---------- RECORDS SHOWN ----------

-- ==== Sys2Proof/WellFormed.lean ====
section
/-! DEFINITION. Well-formed instructions: those whose operands alone meet the preconditions of their rule (R152, R153, R197,
R211). Every field has its exact width, so every instruction has an encoding; a request that is not well-formed decodes and
is refused by its meaning. What depends on the state (NotInit, DinShort) or on the configuration (AddrRange of R176) is not
tested here. -/

namespace Sys2Proof

/-- A control byte the raw operations accept (R152). -/
def ctlAccepted (wr : Bool) (ctl : Byte) : Bool :=
  !Machine.badCtlWidth ctl && !Machine.badCtlDir wr ctl && !Machine.badCtlBank ctl

/-- A length of a ring transfer (R211). -/
def ringLenAccepted (size : Nat) (len : Word) : Bool :=
  !Machine.lenIsZero len && !Machine.lenOverBuffer size len

/-- The operand-only preconditions of each instruction. -/
def Instr.wellFormed : Instr → Bool
  | .init => true
  | .wr1 ctl _ _ => ctlAccepted true ctl
  | .wrn ctl addr len => ctlAccepted true ctl && !Machine.lenIsZero len && !Machine.runTooHigh addr.toNat len.toNat
  | .rd1 ctl _ => ctlAccepted false ctl
  | .rdn ctl addr len => ctlAccepted false ctl && !Machine.lenIsZero len && !Machine.runTooHigh addr.toNat len.toNat
  | .snwr1 _ _ _ => true
  | .snrd1 _ _ => true
  | .snwr2 _ _ _ => true
  | .snrd2 _ _ => true
  | .xlate _ n base => !Machine.lenOverBuffer 2048 n && !Machine.baseTooHigh base
  | .rddata _ _ len => ringLenAccepted Config.rsize len
  | .send _ len => ringLenAccepted Config.ssize len
  | .sendofs _ _ len => ringLenAccepted Config.ssize len
  | .recv _ _ len => ringLenAccepted Config.rsize len
  | .execCmd _ _ => true
  | .txfree _ => true
  | .rxsize _ => true
  | .fRdGen _ => true
  | .fWrGen _ => true
  | .fRdSreg _ _ => true
  | .fWrSreg _ _ => true
  | .fWrTxb _ _ => true
  | .fRdRxb _ _ => true

/-- A request row of the table, as against a frame row. -/
def Instr.isRequest : Instr → Bool
  | .fRdGen _ | .fWrGen _ | .fRdSreg _ _ | .fWrSreg _ _ | .fWrTxb _ _ | .fRdRxb _ _ => false
  | .init | .wr1 _ _ _ | .wrn _ _ _ | .rd1 _ _ | .rdn _ _ _ | .snwr1 _ _ _ | .snrd1 _ _ | .snwr2 _ _ _ | .snrd2 _ _
  | .xlate _ _ _ | .rddata _ _ _ | .send _ _ | .sendofs _ _ _ | .recv _ _ _ | .execCmd _ _ | .txfree _ | .rxsize _ => true

end Sys2Proof
end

----------

**AIM OF THE TASK:**
I need each line above reproduced exactly.

**TASK SOLUTION:**
-- ==== Sys2Proof/WellFormed.lean ====
section
/-! DEFINITION. Well-formed instructions: those whose operands alone meet the preconditions of their rule (R152, R153, R197,
R211). Every field has its exact width, so every instruction has an encoding; a request that is not well-formed decodes and
is refused by its meaning. What depends on the state (NotInit, DinShort) or on the configuration (AddrRange of R176) is not
tested here. -/

namespace Sys2Proof

/-- A control byte the raw operations accept (R152). -/
def ctlAccepted (wr : Bool) (ctl : Byte) : Bool :=
  !Machine.badCtlWidth ctl && !Machine.badCtlDir wr ctl && !Machine.badCtlBank ctl

/-- A length of a ring transfer (R211). -/
def ringLenAccepted (size : Nat) (len : Word) : Bool :=
  !Machine.lenIsZero len && !Machine.lenOverBuffer size len

/-- The operand-only preconditions of each instruction. -/
def Instr.wellFormed : Instr → Bool
  | .init => true
  | .wr1 ctl _ _ => ctlAccepted true ctl
  | .wrn ctl addr len => ctlAccepted true ctl && !Machine.lenIsZero len && !Machine.runTooHigh addr.toNat len.toNat
  | .rd1 ctl _ => ctlAccepted false ctl
  | .rdn ctl addr len => ctlAccepted false ctl && !Machine.lenIsZero len && !Machine.runTooHigh addr.toNat len.toNat
  | .snwr1 _ _ _ => true
  | .snrd1 _ _ => true
  | .snwr2 _ _ _ => true
  | .snrd2 _ _ => true
  | .xlate _ n base => !Machine.lenOverBuffer 2048 n && !Machine.baseTooHigh base
  | .rddata _ _ len => ringLenAccepted Config.rsize len
  | .send _ len => ringLenAccepted Config.ssize len
  | .sendofs _ _ len => ringLenAccepted Config.ssize len
  | .recv _ _ len => ringLenAccepted Config.rsize len
  | .execCmd _ _ => true
  | .txfree _ => true
  | .rxsize _ => true
  | .fRdGen _ => true
  | .fWrGen _ => true
  | .fRdSreg _ _ => true
  | .fWrSreg _ _ => true
  | .fWrTxb _ _ => true
  | .fRdRxb _ _ => true

/-- A request row of the table, as against a frame row. -/
def Instr.isRequest : Instr → Bool
  | .fRdGen _ | .fWrGen _ | .fRdSreg _ _ | .fWrSreg _ _ | .fWrTxb _ _ | .fRdRxb _ _ => false
  | .init | .wr1 _ _ _ | .wrn _ _ _ | .rd1 _ _ | .rdn _ _ _ | .snwr1 _ _ _ | .snrd1 _ _ | .snwr2 _ _ _ | .snrd2 _ _
  | .xlate _ _ _ | .rddata _ _ _ | .send _ _ | .sendofs _ _ _ | .recv _ _ _ | .execCmd _ _ | .txfree _ | .rxsize _ => true

end Sys2Proof
end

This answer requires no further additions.